American Association For Cancer Research (AACR) : 18 November, 2003  (Company News)
A tumor's growth may be controlled by a complex, gene-controlled 'clock, and jamming that 'clock' can offer a new way to fight cancer, according to two studies presented today at the International Conference on Molecular Targets and Cancer Therapeutics organized by the American Association of Cancer Research, National Cancer Institute and European Organisation for Research and Treatment of Cancer in Boston.
Tumor cell circadian clock genes are rhythmically expressed in coordination with rhythmic circadian growth and thereby may represent new therapeutic targets: Abstract 698

Recent research suggests that at least eight central 'clock' genes coordinate many basic functions such as cell proliferation and apoptosis in circadian time, or within each day, according to researchers from the Dorn Veterans Administration Medical Center and the University of South Carolina. Shaojin You, M.D., Ph.D., assistant professor, and his colleagues undertook the first study to establish a relationship between circadian clock gene expression and the growth rate of tumors.

'These results demonstrate that tumor growth itself, as well as cellular and molecular measures of cancer growth, are organized within circadian time,' said Dr. You. 'Taken in the context of other recent studies, this work indicates that circadian clock genes and their products potentially represent novel targets for the control of cancer growth.'

In these studies, some 30 female mice kept on an alternating 12-hour light and 12-hour dark schedule were injected with tumor cells; the rate of tumor growth was subsequently measured to determine the impact of circadian rhythms.

The results showed that 'tumors grew on average twice as fast in the 'daily activity/dark circadian phase' than during the 'sleep/light phase' of the [24 hour] circadian cycle,' the team reported. The tumor mitotic index, a measure of the proportion of cancer cells actively dividing, was also most prominent during the activity phase of the circadian cycle.

The scientists then analyzed the expression of circadian clock genes in tumor cells and in normal (liver) cells from the mice.
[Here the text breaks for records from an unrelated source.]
-- ==== Sys2Proof/Machine/Wires.lean ====
section
/-! DEFINITION. What this core sends to other units: arrivals on their way, the legs of an agreement (R306, R391), the
release before a contribution or a post (R274, R275), drains (R229, R273), and notch holds (R168). -/

namespace Sys2Proof.Machine

/-! ## Queues (R50) -/

/-- Depth of an engine's queue. -/
def queueDepth : Engine → Nat
  | .copy => 16 | .matrix => 8 | .shuttle => 8 | .outbox => 32 | .clause => 4

def Core.queue (c : Core) : Engine → List Cmd
  | .copy => c.copyQ | .matrix => c.matrixQ | .shuttle => c.shuttleQ | .outbox => c.outboxQ | .clause => c.clauseQ

def Core.setQueue (c : Core) (e : Engine) (q : List Cmd) : Core :=
  match e with
  | .copy => { c with copyQ := q } | .matrix => { c with matrixQ := q } | .shuttle => { c with shuttleQ := q }
  | .outbox => { c with outboxQ := q } | .clause => { c with clauseQ := q }

def CmdOp.engine : CmdOp → Engine
  | .copyTile _ _ _ => .copy
  | .copyDesc _ _ _ => .copy
  | .mma _ _ _ _ => .matrix
  | .mzero _ => .matrix
  | .mdrain _ _ _ _ _ => .matrix
  | .mload _ _ => .matrix
  | .send _ _ _ => .shuttle
  | .coll _ _ _ _ _ _ _ => .shuttle
  | .thimble _ _ _ _ => .outbox
  | .post _ _ => .outbox
  | .take _ _ _ => .outbox
  | .clause _ _ _ => .clause

def Cmd.engine (c : Cmd) : Engine := c.op.engine

/-- Commands that wait in a queue. -/
def Core.queued (c : Core) : List Cmd := c.copyQ ++ c.matrixQ ++ c.shuttleQ ++ c.outboxQ ++ c.clauseQ

/-- The head of a queue, if its panel has committed. -/
def Core.startable (c : Core) (e : Engine) : Option Cmd :=
  match c.queue e with
  | x :: _ => if x.held then none else some x
  | [] => none

/-! ## Arrivals -/

/-- Puts an arrival on its way: it comes in a cycle from `earliest` on. -/
def State.onWire (s : State) (earliest : Nat) (e : Ev) : State := { s with wires := s.wires ++ [(earliest, e)] }

/-- The group descriptor of a number. -/
def State.group (s : State) (gid : Nat) : Option Group := s.groups.find? fun g => g.gid == gid

def State.putGroup (s : State) (g : Group) : State :=
  { s with groups := s.groups.map fun x => if x.gid == g.gid then g else x }

/-- One leg of an agreement in nanoseconds, by the group's scope (R391). -/
def Group.legNs (g : Group) : Nat :=
  let dies := dedup (g.members.map fun m => m.die.toNat)
  if dies.length ≤ 1 then 20 else if (dedup (dies.map (· / 8))).length ≤ 1 then 175 else 2400

/-- Core-clock cycles that cover a time in nanoseconds: a cycle is 5/9 ns (R1). -/
def cyclesOf (ns : Nat) : Nat := (9 * ns + 4) / 5

/-- The combiner root of a group is on the die that holds rank 0 (R305). -/
def State.rootHere (s : State) (g : Group) : Bool :=
  match g.members with | m :: _ => m.die == s.id.die | [] => false

/-- A group whose combiner root is this die's. -/
def State.rooted (s : State) (gid : Nat) : Option Group := (s.group gid).filter s.rootHere

/-- The die of a group's root, free where this die holds no descriptor of it (log entry 56). -/
def State.rootDie (s : State) (gid : Nat) : Nat :=
  match s.group gid with
  | some g => (match g.members with | m :: _ => m.die.toNat | [] => s.id.die.toNat)
  | none => (Config.freeDword (2 ^ 83 + gid)).toNat % 576

/-- The cycle in which something that leaves now for the root of a group, or for a member, arrives. -/
def State.legEnd (s : State) (gid : Nat) : Nat :=
  s.clock + cyclesOf (match s.group gid with | some g => g.legNs | none => 20)

/-- The cycle in which what this core sends to a group's root arrives there, or at this die's station on its way to another. -/
def State.toRoot (s : State) (gid : Nat) : Nat := if (s.rooted gid).isSome then s.legEnd gid else s.clock + 1

/-! ## Accesses that have not performed (R229, R273, R274) -/

/-- A physical address lies in a scope of this core: 0 quad, 1 die, 2 package, 3 domain. -/
def State.inScope (s : State) (scope a : Nat) : Bool :=
  let die := s.id.die.toNat
  let quad := s.id.core.toNat / 4
  match scope with
  | 0 => dieOf a == die &&
      ((regionOf a == 1 && offsetOf a / 2 ^ 28 == quad) || (regionOf a == 2 && offsetOf a / 2 ^ 23 == quad) ||
        (regionOf a == 5 && offsetOf a / 2 ^ 15 == 64 + quad))
  | 1 => dieOf a == die
  | 2 => dieOf a / 8 == die / 8
  | _ => true

/-- Target of a packet that a command will send; a post goes to the vault of its mailbox's core. -/
def State.targetOf (s : State) : CmdOp → Option Nat
  | .thimble _ h off _ => some (h.pbase.toNat + off.toNat)
  | .post t _ => some (vaultBase (t.toNat / 2 ^ 6 % 2 ^ 10) (t.toNat / 2 ^ 4 % 4))
  | .take _ _ true => some (vaultBase s.id.die.toNat (s.id.core.toNat / 4))
  | _ => none

/-- Packets of this core that have not performed: still in the outbox after their commit, or on their way. -/
def State.unperformed (s : State) (limit : Nat) : List Nat :=
  let mine := fun (c : Cmd) => if c.held || decide (limit ≤ c.id) then none else s.targetOf c.op
  let sent := s.packets.filter fun p => p.sdie == s.id.die && p.score == s.id.core && decide (p.id < limit)
  s.core.outboxQ.filterMap mine ++
    ((s.running.filter fun r => r.cmd.engine == .outbox && r.left == 1).filterMap fun r => mine r.cmd) ++
    sent.map fun p => p.addr.toNat

/-- Every access of the core that a drain of this scope covers has performed: committed stores, whose bytes are in memory
once their core-clock cycle has passed (R46), multicast stores and atomics issued before a running cycle, and packets of
commands below an identifier. -/
def State.quiet (s : State) (scope before limit : Nat) : Bool :=
  (s.drains.all fun g => decide (g.reach < s.clock) || g.cells.all fun c => !s.inScope scope c.1) &&
    (s.core.mcast.all fun m => !s.inScope (max scope 1) (scratchBase m.die 0) ||
      (scope == 0 && m.mask.toNat / 2 ^ (4 * (s.id.core.toNat / 4)) % 16 == 0)) &&
    (s.core.flights.all fun g =>
      match g.land with
      | .atomic _ op => g.raw.isSome || decide (before ≤ g.iss) || !s.inScope scope op.addr
      | _ => true) &&
    (s.unperformed limit).all fun a => !s.inScope scope a

/-- The packet of a store that a core's lining has made to a routine slot (R297). -/
def slotStore (i : Ident) (p : Packet) : Bool := p.op == 12 && p.sdie == i.die && p.score == i.core

/-- Every access of the lining and of the main context in a scope has performed, of the packets of commands those below an
identifier (R273, R275). -/
def State.liningQuiet (s : State) (scope limit : Nat) : Bool :=
  s.quiet scope s.run limit && (s.packets.all fun p => !slotStore s.id p || !s.inScope scope p.addr.toNat) &&
    (s.lin.stores.all fun g => g.cells.all fun c => !s.inScope scope c.1) &&
    s.lin.flights.all fun g => match g.land with
      | .atomic _ op => g.raw.isSome || !s.inScope scope op.addr
      | _ => true

/-- Scope of a set of places, from this core: the smallest that holds every one. -/
def scopeOf (dies : List Nat) (quads : List (Nat × Nat)) : Nat :=
  if (dedup (dies.map (· / 8))).length > 1 then 3
  else if (dedup dies).length > 1 then 2
  else if (quads.foldl (fun acc x => if acc.contains x then acc else acc ++ [x]) ([] : List (Nat × Nat))).length > 1 then 1
  else 0

/-- Scope of a group (R274). -/
def Group.scope (g : Group) : Nat :=
  scopeOf (g.members.map fun m => m.die.toNat) (g.members.map fun m => (m.die.toNat, m.core.toNat / 4))

/-- The scope of a group, free where this die holds no descriptor of it (log entry 56). -/
def State.scopeOfGroup (s : State) (gid : Nat) : Nat :=
  match s.group gid with | some g => g.scope | none => (Config.freeDword (2 ^ 82 + gid)).toNat % 4

/-! ## Contributions (R306, R313) -/

/-- The contribution of the open agreement leaves the core: at once in the .nr form, otherwise when the accesses before
its bundle have performed (R274). -/
def State.sendPart (s : State) : State :=
  match s.core.agree with
  | none => s
  | some a =>
    match a.part with
    | none => s
    | some c =>
      let scope := s.scopeOfGroup a.gid
      if a.nr || s.quiet scope a.iss a.limit then
        { s with core := { s.core with agree := some { a with part := none } } }.onWire (s.toRoot a.gid)
          (.agreementContribution c)
      else s

/-! ## Progress that a rollback does not undo (R155) -/

/-- An engine's change of a counter or of a tile's state applies to the live value, to the logged one, and to the
registers that a wrong prediction goes back to. -/
def Core.mapRegs (c : Core) (f : Regs → Regs) : Core :=
  { c with
    regs := f c.regs,
    panel := c.panel.map fun p => { p with entry := f p.entry },
    agree := c.agree.map fun a => { a with after := f a.after } }

def State.mapRegs (s : State) (f : Regs → Regs) : State := { s with core := s.core.mapRegs f }

/-! ## The stop cut (R171) -/

/-- The group slot that a register field names. -/
def State.groupSlot (s : State) (n : Nat) : GroupSlot := s.core.regs.rg (BitVec.ofNat 5 n)

/-- PGRP and SGRP of SEAMREQ (R170). -/
def State.pgrp (s : State) : Nat := s.sys.seamreq.toNat / 2 ^ 51 % 32
def State.sgrp (s : State) : Nat := s.sys.seamreq.toNat / 2 ^ 56 % 32

/-- ASEQ of a group slot steps, in the registers and in a write of it that is in flight. -/
def Core.stepAseq (c : Core) (n : BitVec 5) : Core :=
  let c := c.mapRegs fun r => r.wg n { r.rg n with aseq := (r.rg n).aseq + 1 }
  { c with flights := c.flights.map fun f => match f.land with
      | .aseq g v => if g = n then { f with land := .aseq g (v + 1) } else f
      | _ => f }

/-- This core's part in the cut, with its seam number (R171). -/
def State.cutPart (s : State) (seq : BitVec 16) (number : Word) : Contribution :=
  let g := s.groupSlot s.sgrp
  { gid := g.gid.toNat, rank := g.rank.toNat, die := s.id.die, core := s.id.core, seq := seq, tag := 1023,
    agv := true, op := 4, cc := 0, value := number, ref := 0 }

/-- This core's number goes to the stop group as agv.max.nr sends it, under tag 1,023; a rollback does not take it back
(DEDUCED; log entry 16). -/
def State.sendCut (s : State) (number : Word) (held : Bool) : State :=
  let n := BitVec.ofNat 5 s.sgrp
  let g := s.groupSlot s.sgrp
  if !g.v then s
  else
    { s with sys := { s.sys with cut := .sent held }, core := s.core.stepAseq n, save := s.save.stepAseq n }.onWire
      (s.toRoot g.gid.toNat) (.agreementContribution (s.cutPart g.aseq number))

end Sys2Proof.Machine
end

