/-- A thimble routine word (R300): bits 31:26 select the op. -/
noncomputable def decodeRoutine (w : Nat) : Option Instr :=
  match bits w 26 6 with
  | 0 => some (.routineEnd (fld w 23 3) (fld w 20 3) (fld w 17 3) (fld w 0 17))
  | 1 => some (.routineLd (fld w 23 3) (fld w 20 3) (fld w 17 3) (fld w 0 17))
  | 2 => some (.routineSt (fld w 23 3) (fld w 20 3) (fld w 17 3) (fld w 0 17))
  | 3 => some (.routineLdc (fld w 23 3) (fld w 20 3) (fld w 17 3) (fld w 0 17))
  | 4 => some (.routineStc (fld w 23 3) (fld w 20 3) (fld w 17 3) (fld w 0 17))
  | 5 => some (.routineAdd (fld w 23 3) (fld w 20 3) (fld w 17 3) (fld w 0 17))
  | 6 => some (.routineSub (fld w 23 3) (fld w 20 3) (fld w 17 3) (fld w 0 17))
  | 7 => some (.routineAnd (fld w 23 3) (fld w 20 3) (fld w 17 3) (fld w 0 17))
  | 8 => some (.routineOr (fld w 23 3) (fld w 20 3) (fld w 17 3) (fld w 0 17))
  | 9 => some (.routineXor (fld w 23 3) (fld w 20 3) (fld w 17 3) (fld w 0 17))
  | 10 => some (.routineMin (fld w 23 3) (fld w 20 3) (fld w 17 3) (fld w 0 17))
  | 11 => some (.routineMax (fld w 23 3) (fld w 20 3) (fld w 17 3) (fld w 0 17))
  | 12 => some (.routineMinn (fld w 23 3) (fld w 20 3) (fld w 17 3) (fld w 0 17))
  | 13 => some (.routineMaxn (fld w 23 3) (fld w 20 3) (fld w 17 3) (fld w 0 17))
  | 14 => some (.routineShl (fld w 23 3) (fld w 20 3) (fld w 17 3) (fld w 0 17))
  | 15 => some (.routineShr (fld w 23 3) (fld w 20 3) (fld w 17 3) (fld w 0 17))
  | 16 => some (.routineAddi (fld w 23 3) (fld w 20 3) (fld w 17 3) (fld w 0 17))
  | 17 => some (.routineMovi (fld w 23 3) (fld w 20 3) (fld w 17 3) (fld w 0 17))
  | 18 => some (.routineBeq (fld w 23 3) (fld w 20 3) (fld w 17 3) (fld w 0 17))
  | 19 => some (.routineBne (fld w 23 3) (fld w 20 3) (fld w 17 3) (fld w 0 17))
  | 20 => some (.routineBlt (fld w 23 3) (fld w 20 3) (fld w 17 3) (fld w 0 17))
  | 21 => some (.routineBltn (fld w 23 3) (fld w 20 3) (fld w 17 3) (fld w 0 17))
  | _ => none

/-- The stop bit of a slot word (R15). -/
def stopBit (w : Nat) : Bool := bits w 31 1 == 1

/-- The operation of a slot word, or why it is none. The stop bit is no part of the operation. -/
def decodeSlot (w : Nat) : Except DecodeError Instr :=
  if bits w 25 6 = 0 then .error .header
  else if 0x2A ≤ bits w 25 6 then .error .reservedMajor
  else match decodeRaw w with
    | some i => if wellFormed i then .ok i else .error .illegalWord
    | none => .error .illegalWord

/-- A 32-bit word from its four bytes, least significant first (R13). -/
def wordOfBytes (b0 b1 b2 b3 : Byte) : Nat :=
  b0.toNat + b1.toNat * 256 + b2.toNat * 65536 + b3.toNat * 16777216

/-- The decoder on bytes as the instruction scratchpad holds them (R13). -/
def decodeBytes : List Byte → Except DecodeError Instr
  | b0 :: b1 :: b2 :: b3 :: _ => decodeSlot (wordOfBytes b0 b1 b2 b3)
  | _ => .error .illegalWord

/-- The bytes of a word, least significant first (R13). -/
def bytesOfWord (w : Nat) : List Byte :=
  [BitVec.ofNat 8 w, BitVec.ofNat 8 (w / 256), BitVec.ofNat 8 (w / 65536), BitVec.ofNat 8 (w / 16777216)]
Cancer cells exhibited altered circadian expression of some of their circadian clock genes (per1, per2), but retained circadian organization in others (BMAL-1). The scientists also found that the circadian organization of clock gene expression in a normal tissue and sleep activity cycles of the mice were not disrupted by the tumor.

Control of DNA damage response by the molecular clock: Abstract 740

A gene known to regulate circadian rhythms also acts as a tumor suppressor by regulating the mechanisms by which cells stop dividing after DNA damage, said researchers from Baylor College of Medicine. The results offer significant insights into the initiation of cancer, and also suggest a new treatment target.

The gene called Period2 controls the circadian or 24-hour cycle in the cells of mice. In the laboratory of the molecular and human genetics department at Baylor College of Medicine in Houston, Loning Fu, Ph.D., assistant professor, and her colleagues have shown that mice that lack this gene are prone to developing cancer.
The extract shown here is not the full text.